A common mistake for small business owners is to either be too frugal or overspend. Pulling together a realistic budget isn’t easy, and if something is off, it can significantly impact how your business operates.

Sometimes small companies make a mistake eagerly spending on the ‘small things’ which when collated at the end of the month can prove a big surprise, so always keep an eye on your outgoings, not just the significant payments. You want to avoid being in a position where overspending becomes a habit, and you end up struggling with your cash flow, or you do not see a decent return on investment.

If you’re more of the cautious type, then this could be hindering your business growth. Take time to reflect on your business plan and consider where it would be good to invest your money. There will always be a degree of risk, but you’re an entrepreneur, so that’s the name of the game; as long as you plan and make sensible decisions, you’ll find a way to grow your business.

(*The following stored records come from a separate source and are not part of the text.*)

-- ==== Sys2Proof/Laws/Engines.lean ====
section
/-! SUPPORT. What the engines' operations can do: the drain's induction, the frame of each shared arm, and the step by cases. -/

namespace Sys2Proof.Machine

/-! ### The drain -/

/-- Everything one turn of the drain can do (R130). -/
theorem drainTurn_cases (s : State) :
    (drainTurn s = none ∧ (s.work.cap ≤ s.work.outcnt ∨ (s.conn.slot s.conn.wnd).len = 0)) ∨
      (s.work.outcnt < s.work.cap ∧ (s.conn.slot s.conn.wnd).len ≠ 0 ∧
        (s.conn.slot s.conn.wnd).len ≤ s.work.cap - s.work.outcnt ∧ drainTurn s = some (drainFull s)) ∨
      (s.work.outcnt < s.work.cap ∧ s.work.cap - s.work.outcnt < (s.conn.slot s.conn.wnd).len ∧
        drainTurn s = some (drainPart (s.work.cap - s.work.outcnt) s)) := by
  unfold drainTurn
  by_cases hc : s.work.outcnt < s.work.cap
  · by_cases hz : (s.conn.slot s.conn.wnd).len = 0
    · exact .inl ⟨by simp [hz], .inr hz⟩
    · by_cases hl : (s.conn.slot s.conn.wnd).len ≤ s.work.cap - s.work.outcnt
      · exact .inr (.inl ⟨hc, hz, hl, by simp [hc, hz, hl]⟩)
      · exact .inr (.inr ⟨hc, Nat.lt_of_not_le hl, by simp [hc, hz, hl]⟩)
  · exact .inl ⟨by simp [hc], .inl (Nat.le_of_not_lt hc)⟩

/-- What every turn of the drain keeps, the drain keeps (R130). -/
theorem drain_induct {P : State → Prop} (turn : ∀ s t, P s → drainTurn s = some t → P t) (s : State) (h : P s) :
    P (drain s) := by
  suffices ∀ n s, P s → P (drainLoop n s) from this _ _ h
  intro n
  induction n with
  | zero => exact fun s h => h
  | succ n ih =>
    intro s h
    unfold drainLoop
    cases ht : drainTurn s with
    | none => exact h
    | some t => exact ih t (turn s t h ht)

/-- The frame of the drain: only `OUT`, `OUTCNT`, `ACK`, `WND` and `WIN` move (R130). -/
theorem drain_frame (s : State) :
    drain s =
      { s with
        out := (drain s).out
        work := { s.work with outcnt := (drain s).work.outcnt }
        conn :=
          { s.conn with ack := (drain s).conn.ack, wnd := (drain s).conn.wnd, win := (drain s).conn.win } } := by
  have h : { drain s with
      out := s.out
      work := { (drain s).work with outcnt := s.work.outcnt }
      conn := { (drain s).conn with ack := s.conn.ack, wnd := s.conn.wnd, win := s.conn.win } } = s :=
    drain_induct (P := fun t =>
      { t with
        out := s.out
        work := { t.work with outcnt := s.work.outcnt }
        conn := { t.conn with ack := s.conn.ack, wnd := s.conn.wnd, win := s.conn.win } } = s)
      (fun u v h ht => by
        obtain ⟨hn, -⟩ | ⟨-, -, -, hs⟩ | ⟨-, -, hs⟩ := drainTurn_cases u
        · rw [hn] at ht; cases ht
        · rw [hs] at ht; cases ht; exact h
        · rw [hs] at ht; cases ht; exact h) s rfl
  generalize drain s = t at h ⊢
  conv_rhs => rw [← h]

@[simp] theorem drain_cfg (s : State) : (drain s).cfg = s.cfg := by rw [drain_frame]
@[simp] theorem drain_op (s : State) : (drain s).op = s.op := by rw [drain_frame]
@[simp] theorem drain_phase (s : State) : (drain s).phase = s.phase := by rw [drain_frame]
@[simp] theorem drain_inited (s : State) : (drain s).inited = s.inited := by rw [drain_frame]
@[simp] theorem drain_rx (s : State) : (drain s).rx = s.rx := by rw [drain_frame]
@[simp] theorem drain_txbuf (s : State) : (drain s).txbuf = s.txbuf := by rw [drain_frame]
@[simp] theorem drain_txfill (s : State) : (drain s).txfill = s.txfill := by rw [drain_frame]
@[simp] theorem drain_txdata (s : State) : (drain s).txdata = s.txdata := by rw [drain_frame]
@[simp] theorem drain_args (s : State) : (drain s).args = s.args := by rw [drain_frame]
@[simp] theorem drain_result (s : State) : (drain s).result = s.result := by rw [drain_frame]
@[simp] theorem drain_host (s : State) : (drain s).host = s.host := by rw [drain_frame]
@[simp] theorem drain_chan (s : State) : (drain s).chan = s.chan := by rw [drain_frame]
@[simp] theorem drain_seq (s : State) : (drain s).conn.seq = s.conn.seq := by rw [drain_frame]
@[simp] theorem drain_closed (s : State) : (drain s).conn.closed = s.conn.closed := by rw [drain_frame]
@[simp] theorem drain_ctx (s : State) : (drain s).conn.ctx = s.conn.ctx := by rw [drain_frame]
@[simp] theorem drain_cap (s : State) : (drain s).work.cap = s.work.cap := by rw [drain_frame]
@[simp] theorem drain_maxRetrans (s : State) : (drain s).conn.maxRetrans = s.conn.maxRetrans := by rw [drain_frame]
@[simp] theorem drain_maxTimeout (s : State) : (drain s).conn.maxTimeout = s.conn.maxTimeout := by rw [drain_frame]

/-! ### The step -/

theorem step_idle {s : State} (h : s.op = .idle) : step s = stepIdle s := by
  simp [step, nextStep, h]

theorem step_busy {s : State} (h : s.op ≠ .idle) (hp : s.phase.op = s.op) : step s = resume s := by
  simp [step, nextStep, h, hp]

/-- Everything one turn of a decode pass can do (R100, R101). -/
theorem stepPass_cases (s : State) :
    (decodeFrame s.cfg s.rx.bytes = .needMore ∧ stepPass s = .next (s.goto s.phase.afterPass)) ∨
      (∃ why, decodeFrame s.cfg s.rx.bytes = .invalid why ∧
        stepPass s = .next ({ s with rx := s.rx.discard }.goto s.phase.afterPass)) ∨
      ∃ p used, decodeFrame s.cfg s.rx.bytes = .packet p used ∧
        stepPass s = exec p.instr { s with rx := s.rx.consume used } := by
  unfold stepPass
  obtain ⟨h, hn⟩ | ⟨why, h, hn⟩ | ⟨p, used, h, hn⟩ := nextFrame_cases s
  · exact .inl ⟨h, by rw [hn]⟩
  · exact .inr (.inl ⟨why, h, by rw [hn]⟩)
  · exact .inr (.inr ⟨p, used, h, by rw [hn]⟩)

/-- The runs of `a + b` steps are those of `a` steps and then `b`. -/
theorem run_add {a b : Nat} {s t : State} (h : run a s = .next t) : run (a + b) s = run b t := by
  induction a generalizing s with
  | zero => cases h; rw [Nat.zero_add]
  | succ a ih =>
    rw [Nat.add_right_comm]
    simp only [run] at h ⊢
    cases hs : step s with
    | next s1 => rw [hs] at h; exact ih h
    | fault f => rw [hs] at h; cases h
    | refused r => rw [hs] at h; cases h

end Sys2Proof.Machine
end

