/-- From the same accumulator, different bytes are added to the same number. -/
theorem csumStep_ne {b b' : Byte} (h : b ≠ b') (acc : BitVec 16) : csumStep acc b ≠ csumStep acc b' := by
  intro e
  have hext : b.zeroExtend 16 = b'.zeroExtend 16 := BitVec.add_right_inj _ |>.mp e
  apply h
  simpa using congrArg (BitVec.setWidth 8) hext

/-- A difference between two accumulators outlives any bytes both go on with. -/
theorem foldl_csumStep_injective (ys : List Byte) : Function.Injective fun acc => ys.foldl csumStep acc := by
  induction ys with
  | nil => exact Function.injective_id
  | cons y ys ih => exact ih.comp (csumStep_injective y)

theorem csum_ne_of_one_byte (xs ys : List Byte) {b b' : Byte} (h : b ≠ b') :
    csum (xs ++ b :: ys) ≠ csum (xs ++ b' :: ys) := by
  rw [csum_append, csum_append]
  exact fun e => csumStep_ne h (csum xs) (foldl_csumStep_injective ys e)

/-- Settles O11: an injective step on the finite accumulator is a bijection, and the first difference is never undone. -/
theorem checksumSeesOneByte : Obligations.ChecksumSeesOneByte :=
  ⟨fun b => (csumStep_injective b).bijective_of_finite, fun acc _ _ h => csumStep_ne h acc,
    fun xs ys _ _ h => csum_ne_of_one_byte xs ys h⟩

/-! ### One damaged byte (R91) -/

theorem byteAt_set_ne {bs : List Byte} {i j : Nat} (h : i ≠ j) (b : Byte) : byteAt (bs.set i b) j = byteAt bs j := by
  rw [byteAt, List.getD_eq_getElem?_getD, List.getElem?_set_ne h, ← List.getD_eq_getElem?_getD, byteAt]

/-- Replacing one byte of a sequence by another changes its checksum. -/
theorem csum_set_ne {bs : List Byte} {i : Nat} {b : Byte} (hi : i < bs.length) (hb : b ≠ byteAt bs i) :
    csum (bs.set i b) ≠ csum bs := by
  rw [byteAt, List.getD_eq_getElem _ _ hi] at hb
  have hold : bs = bs.take i ++ bs[i] :: bs.drop (i + 1) := by simp
  rw [List.set_eq_take_append_cons_drop, if_pos hi]
  exact fun e => csum_ne_of_one_byte _ _ hb (e.trans (congrArg csum hold))

/-- A buffer whose length field is in range and which is long enough, but whose checksum field is not the checksum of its header
and payload, is `Invalid`: by its tag, or else by its checksum (R68, R93). -/
theorem decodeFrame_invalid_of_csum {c : Config} {bs : List Byte} {n : Nat}
    (hn : (be16 (byteAt bs 5) (byteAt bs 6)).toNat = n) (hmaxp : n ≤ c.maxp) (hlen : n + 9 ≤ bs.length)
    (hcrc : csum (bs.take (7 + n)) ≠ be16 (byteAt bs (7 + n)) (byteAt bs (8 + n))) :
    ∃ why, decodeFrame c bs = .invalid why := by
  simp only [decodeFrame, hdrLen, overhead, hn]
  rw [if_neg (by omega)]
  by_cases htag : tagOf (byteAt bs 0) = c.tag
  · exact ⟨.badChecksum, by rw [if_neg (not_not.mpr htag), if_neg (by omega), if_neg (by omega), if_pos hcrc]⟩
  · exact ⟨.badTag, if_pos htag⟩

/-- Settles O12: the damage leaves the length and checksum fields as they were and changes the checksum of the bytes summed. -/
theorem oneDamagedByteIsInvalid : Obligations.OneDamagedByteIsInvalid := by
  intro c flag seq ack payload rest i b hmaxp _ hpl hi h5 h6 hb
  have hlen := lenField_encodeFrame_append flag seq ack payload rest (hpl.trans hmaxp)
  have htake := take_encodeFrame_append flag seq ack payload rest
  have hcrc := crcField_encodeFrame_append flag seq ack payload rest
  have hold : b ≠ byteAt (checkedBytes flag seq ack payload) i := by
    rwa [encodeFrame_eq, byteAt, List.getD_append _ _ _ _ (by simpa using hi)] at hb
  rw [← List.set_append_left i b (by simp; omega)]
  refine decodeFrame_invalid_of_csum (n := payload.length) ?_ hpl (by simp) ?_
  · rwa [byteAt_set_ne h5, byteAt_set_ne h6]
  · rw [byteAt_set_ne (by omega), byteAt_set_ne (by omega), List.take_set, htake, hcrc]
    exact csum_set_ne (by simpa using hi) hold

end Sys2Proof.Machine
end

section
/-! PROOFS. The decode pass (R100, R101) and the read port by its answers (R99, R150, R154). -/

namespace Sys2Proof.Machine

/-! ### The decode pass -/

section
variable {s : State}

theorem resume_of_atPass (hp : s.phase.atPass = true) : resume s = stepPass s := by
  unfold resume
  cases h : s.phase <;> rw [h] at hp <;> cases hp

theorem stepPass_of_packet {p : Packet} {used : Nat} (hd : decodeFrame s.cfg s.rx.bytes = .packet p used) :
    stepPass s = exec p.instr { s with rx := s.rx.consume used } := by
  simp only [stepPass, nextFrame, hd]

end

/-- Settles O4: each of the four labels is the head of its own command's decode pass. -/
theorem stepRunsDecodedFrame : Obligations.StepRunsDecodedFrame := by
  intro s p used hat hd
  have hpass : s.op ≠ .idle ∧ s.phase.op = s.op ∧ s.phase.atPass = true := by
    obtain ⟨ho, hp⟩ | ⟨ho, hp⟩ | ⟨ho, hp⟩ | ⟨ho, hp⟩ := hat <;> rw [ho, hp] <;> exact ⟨nofun, rfl, rfl⟩
  obtain ⟨hb, hop, hp⟩ := hpass
  rw [step_busy hb hop, resume_of_atPass hp, stepPass_of_packet hd]

/-- Settles O14: NEXTFRAME does what DECODE's answer says, and touches `RXBUF` only. -/
theorem nextFrameTakesOneFrame : Obligations.NextFrameTakesOneFrame := by
  refine fun s => ⟨fun h => ?_, fun why h => ?_, fun p used h => ?_⟩ <;> simp only [nextFrame, h]
  · exact ⟨trivial, rfl, trivial⟩
  · exact ⟨trivial, s.rx.consume_bytes used, trivial⟩

/-! ### The read port -/

section
variable {s : State}

theorem chanRead_of_err (ha : s.readAnswer s.room = .err) :
    chanRead s = (.raised, (s.logRead s.room).raise .rx) := by
  simp only [chanRead, ha]

theorem rxRead_of_err (ha : s.readAnswer s.room = .err) : rxRead s = (.raised, (s.logRead s.room).raise .rx) := by
  simp only [rxRead, chanRead_of_err ha]

theorem rxRead_of_tick (ha : s.readAnswer s.room = .bytes []) :
    rxRead s = (if s.conn.maxTimeout ≤ s.work.ticks + 1 then .timedOut else .tick,
      (s.logRead s.room).setTicks (s.work.ticks + 1)) := by
  obtain ⟨h, -⟩ | ⟨-, e⟩ | ⟨bs, h, hne, -⟩ := rxRead_cases s
  · cases h.symm.trans ha
  · exact e
  · cases h.symm.trans ha
    exact absurd rfl hne

theorem rxRead_of_bytes {b : Byte} {bs : List Byte} (ha : s.readAnswer s.room = .bytes (b :: bs))
    (hl : bs.length + 1 ≤ s.room) : rxRead s = (.got, { s.logRead s.room with rx := s.rx.append (b :: bs) }) := by
  obtain ⟨h, -⟩ | ⟨h, -⟩ | ⟨bs', h, -, ⟨-, e⟩ | ⟨hlt, -⟩⟩ := rxRead_cases s <;> cases h.symm.trans ha
  · exact e
  · exact absurd hlt (Nat.not_lt_of_le hl)

end

/-- Settles O15: the next state of RXREAD for each of the channel's answers. -/
theorem rxreadByAnswer : Obligations.RxreadByAnswer := by
  refine fun s => ⟨fun h => ?_, fun h => ?_, fun b bs h hl => ?_⟩
  · rw [rxRead_of_err h]
    exact ⟨rfl, rfl, rfl, rfl, rfl⟩
  · rw [rxRead_of_tick h]
    exact ⟨rfl, rfl, rfl⟩
  · rw [rxRead_of_bytes h hl]
    exact ⟨rfl, s.rx.append_bytes (b :: bs), rfl, rfl⟩

/-- Settles O16: SEND, RECV and CLOSE read by RXREAD, WAIT by the port itself, and each passes on the state these raised `ERR_RX`
in. -/
theorem readErrorEndsTheCommand : Obligations.ReadErrorEndsTheCommand := by
  intro s ha hp
  have hport := chanRead_of_err ha
  have hrx := rxRead_of_err ha
  obtain ⟨ho, hp⟩ | ⟨ho, hp⟩ | ⟨ho, hp⟩ | ⟨ho, hp⟩ := hp <;> rw [step_busy (by simp [ho]) (by simp [ho, hp, Phase.op])]
  · simp only [resume, hp, stepSendRead, hrx]; rfl
  · simp only [resume, hp, stepRecvWait, hrx]; rfl
  · simp only [resume, hp, stepCloseWait, hrx]; rfl
  · simp only [resume, hp, stepWaitPoll, hport]; rfl

end Sys2Proof.Machine
end

section
/-! PROOFS. What every step keeps of `RXBUF` and `TXBUF`: no overflow, an incomplete front between decode passes, and a whole frame
at every write (R39, R48, R101, R102). -/

namespace Sys2Proof.Machine

/-! ### Rules for `Buffered` -/

section
variable {s : State}

/-- A step that leaves `RXBUF` alone, comes from between two decode passes if it ends there, and ends at no write. `Buffered`
speaks of the parameters, the label and the buffers only, so this rule and the next two serve any step that agrees on these. -/
theorem Buffered.goto (hs : Buffered s) {p : Phase} (hp : p.betweenPasses = false ∨ s.phase.betweenPasses = true)
    (hw : p.writes = false) : Buffered (s.goto p) := by
  obtain ⟨hl, hfill, hfront, -⟩ := hs
  rw [Buffered, State.goto_phase, hw]
  exact ⟨hl, hfill, fun e => hfront (hp.resolve_left (Bool.ne_false_iff.mpr e)), nofun⟩

/-- A step that discards `RXBUF` (R59). -/
theorem Buffered.discard (hs : Buffered s) {p : Phase} (hw : p.writes = false) :
    Buffered ({ s with rx := s.rx.discard }.goto p) := by
  obtain ⟨hl, -⟩ := hs
  rw [Buffered, State.goto_phase, hw]
  exact ⟨hl, Nat.zero_le _, fun _ => .inl rfl, nofun⟩

/-- Bytes within the room asked for, appended on the way into a decode pass, do not overflow `RXBUF` (R47, R59). -/
theorem Buffered.append (hs : Buffered s) {bs : List Byte} (hl : bs.length ≤ s.room) {p : Phase}
    (hp : p.betweenPasses = false) (hw : p.writes = false) : Buffered ({ s with rx := s.rx.append bs }.goto p) := by
  obtain ⟨hlegal, hfill, -⟩ := hs
  rw [Buffered, State.goto_phase, hp, hw]
  refine ⟨hlegal, ?_, nofun, nofun⟩
  simp only [State.room] at hl
  simp only [State.goto_rx, State.goto_cfg, RxBuf.append]
  omega

/-- A step that ends with a frame in `TXBUF`: its length is within R48's bound because the payload's is within `MAXP`. -/
theorem Buffered.encodes (hs : Buffered s) {payload : List Byte} (hpl : payload.length ≤ s.cfg.maxp) {p : Phase}
    (hp : p.betweenPasses = false ∨ s.phase.betweenPasses = true) (flag : Byte) (seq ack : Seq) :
    Buffered (txFrame flag seq ack payload p s) := by
  obtain ⟨hl, hfill, hfront, -⟩ := hs
  refine ⟨hl, hfill, fun e => hfront (hp.resolve_left (Bool.ne_false_iff.mpr e)), fun _ => ?_⟩
  rw [State.txFrame_txfill, length_encodeFrame]
  exact ⟨Nat.le_add_left .., Nat.add_le_add_right hpl 9⟩

/-- The frames without payload: ACK and FIN (R96). -/
theorem Buffered.encodes_empty (hs : Buffered s) {p : Phase}
    (hp : p.betweenPasses = false ∨ s.phase.betweenPasses = true) (flag : Byte) (seq ack : Seq) :
    Buffered (txFrame flag seq ack [] p s) := hs.encodes (Nat.zero_le _) hp flag seq ack

/-- Inside a decode pass bytes may be taken off the front (R59). -/
theorem Buffered.consumes (hs : Buffered s) (hp : s.phase.betweenPasses = false) (n : Nat) :
    Buffered { s with rx := s.rx.consume n } := by
  obtain ⟨hl, hfill, -, htx⟩ := hs
  refine ⟨hl, (Nat.sub_le _ _).trans hfill, fun e => ?_, htx⟩
  rw [show s.phase.betweenPasses = true from e] at hp
  cases hp

/-- A decode pass that ends with an incomplete frame leaves it at the front (R101). -/
theorem Buffered.endsPass (hs : Buffered s) (hd : decodeFrame s.cfg s.rx.bytes = .needMore) {p : Phase}
    (hw : p.writes = false) : Buffered (s.goto p) := by
  obtain ⟨hl, hfill, -⟩ := hs
  refine ⟨hl, hfill, fun _ => .inr hd, fun e => ?_⟩
  rw [State.goto_phase, hw] at e
  cases e

theorem Phase.betweenPasses_of_reads {p : Phase} (h : p.reads = true) : p.betweenPasses = true := by
  cases p <;> cases h <;> rfl

theorem Phase.betweenPasses_of_atPass {p : Phase} (h : p.atPass = true) : p.betweenPasses = false := by
  cases p <;> cases h <;> rfl

theorem Phase.afterPass_writes {p : Phase} (h : p.atPass = true) : p.afterPass.writes = false := by
  cases p <;> cases h <;> rfl

/-- The incomplete front of a frame is shorter than the longest frame (R102). -/
theorem length_lt_of_needMore {c : Config} {bs : List Byte} (h : decodeFrame c bs = .needMore) :
    bs.length < c.maxp + 9 := by
  simp only [decodeFrame, hdrLen, overhead] at h
  split at h
  · omega
  split at h
  · cases h
  split at h
  · cases h
  split at h
  · omega
  split at h <;> cases h

/-- Wherever the core reads there is room for a byte, `RXCAP` being a whole frame at least (R10, R102). -/
theorem Buffered.room_pos (hs : Buffered s) (hr : s.phase.reads = true) : 1 ≤ s.room := by
  obtain ⟨⟨-, -, -, hcap⟩, -, hfront, -⟩ := hs
  rw [State.room]
  obtain he | hd := hfront (Phase.betweenPasses_of_reads hr)
  · omega
  · have hlt := length_lt_of_needMore hd
    rw [length_bytes] at hlt
    omega

end

/-! ### The phases between -/

section
variable {s : State} (hs : Buffered s)
include hs

/-- A write followed by `k` keeps what `k` keeps: the transaction itself touches neither buffer (R48, R95). -/
theorem chanWrite_buffered {k : State → State} (hk : Buffered (k (s.logWrite s.txBytes))) : Buffered (chanWrite k s) := by
  obtain ⟨-, e⟩ | ⟨-, e⟩ := chanWrite_cases k s <;> rw [e]
  · exact hk
  · exact hs.goto (.inl rfl) rfl

theorem runSend_buffered : Buffered (runSend s) := by
  unfold runSend
  split
  · exact hs.goto (.inl rfl) rfl
  · exact hs.discard rfl

theorem runClose_buffered : Buffered (runClose s) := by
  unfold runClose
  split
  · exact hs.goto (.inl rfl) rfl
  · exact hs.discard rfl

theorem stepSendRound_buffered (hb : s.phase.betweenPasses = true) : Buffered (stepSendRound s) := by
  unfold stepSendRound
  split
  · exact hs.goto (.inr hb) rfl
  · exact hs.goto (.inl rfl) rfl

omit hs in
/-- A burst slot carries at most `MAXP` bytes (R114). -/
theorem length_burstPayload_le (s : State) (j : Nat) : (burstPayload s j).length ≤ s.cfg.maxp := by
  have hle : min ((j + 1) * s.cfg.maxp) s.work.remain ≤ j * s.cfg.maxp + s.cfg.maxp :=
    (Nat.min_le_left ..).trans_eq (Nat.succ_mul ..)
  rw [burstPayload, Memory.length_readBytes, burstBytes]
  omega

theorem stepSendBurst_buffered (j : Nat) (hb : s.phase.betweenPasses = true) : Buffered (stepSendBurst j s) := by
  unfold stepSendBurst
  split
  · split
    · exact hs.goto (.inr hb) rfl
    · exact hs.encodes (length_burstPayload_le s j) (.inr hb) ..
  · exact hs.goto (.inr hb) rfl

theorem leaveSendWait_buffered (hb : s.phase.betweenPasses = true) : Buffered (leaveSendWait s) := by
  unfold leaveSendWait
  split
  · exact hs.goto (.inl rfl) rfl
  · exact hs.goto (.inr hb) rfl

theorem stepSendWait_buffered (hb : s.phase.betweenPasses = true) : Buffered (stepSendWait s) := by
  unfold stepSendWait
  split
  · exact leaveSendWait_buffered hs hb
  · exact hs.goto (.inr hb) rfl

theorem stepSendAdvance_buffered (hb : s.phase.betweenPasses = true) : Buffered (stepSendAdvance s) := by
  unfold stepSendAdvance
  split
  · exact hs.goto (.inl rfl) rfl
  · exact hs.goto (.inr hb) rfl

theorem stepSendRead_buffered (hb : s.phase.betweenPasses = true) : IfNext Buffered (stepSendRead s) := by
  unfold stepSendRead
  obtain ⟨-, e⟩ | ⟨-, e⟩ | ⟨bs, -, -, ⟨hl, e⟩ | ⟨-, e⟩⟩ := rxRead_cases s
  · rw [e]; exact hs.goto (.inl rfl) rfl
  · split at e <;> rw [e]
    · exact leaveSendWait_buffered (s := (s.logRead s.room).setTicks (s.work.ticks + 1)) hs hb
    · exact hs.goto (.inr hb) rfl
  · rw [e]; exact hs.append hl rfl rfl
  · rw [e]; trivial

/-- A turn of the drain touches neither buffer (R130). -/
theorem drainTurn_buffered {t : State} (h : drainTurn s = some t) : Buffered t := by
  obtain ⟨rfl, -⟩ | rfl := drainTurn_some h
  · exact hs
  · exact hs

theorem recvEntryTests_buffered (hb : s.phase.betweenPasses = true) : Buffered (recvEntryTests s) := by
  unfold recvEntryTests
  split
  · exact hs.goto (.inl rfl) rfl
  · split
    · split
      · exact hs.goto (.inl rfl) rfl
      · exact hs.goto (.inl rfl) rfl
    · exact hs.goto (.inr hb) rfl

This is why it’s imperative to have financial goals too. Some businesses are too broad and vague in this context, making it hard for them to identify when they are underperforming. Having clear financial goals will also help you look for investors now or in the future. Some industries have even come up with a labour cost formula to calculate their employee costs and better manage finances, along with their goals.

Your budget isn’t entirely in your control if the market is volatile and impacting your projections or if customers are dragging their heels on paying invoices, so try to remember the importance of saving during the good times.

organise company finances

They Invest In The Wrong People

Some small business owners are so focused on their targets that they don’t reflect on providing strong leadership. Employees can become complacent, unreliable and feel a lack of commitment to their role if you’re not giving them ownership of their tasks or the recognition to keep them motivated.

Business owners can feel that staff with low morale can drain the business and put pressure on the leader to micromanage. So small business owners can make the mistake of employing the wrong people and not giving employees the chance to own their role.